Supplied information:

╔══

-- ==== Sys2Proof/Laws/Dispatch.lean ====
section
/-! SUPPORT. What exec does with each instruction: the one call of its meaning, by definition. -/

namespace Sys2Proof.Machine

╚══

Exercise objective:
The data must be duplicated exactly, with nothing left out.

Result of this task:
-- ==== Sys2Proof/Laws/Dispatch.lean ====
section
/-! SUPPORT. What exec does with each instruction: the one call of its meaning, by definition. -/

namespace Sys2Proof.Machine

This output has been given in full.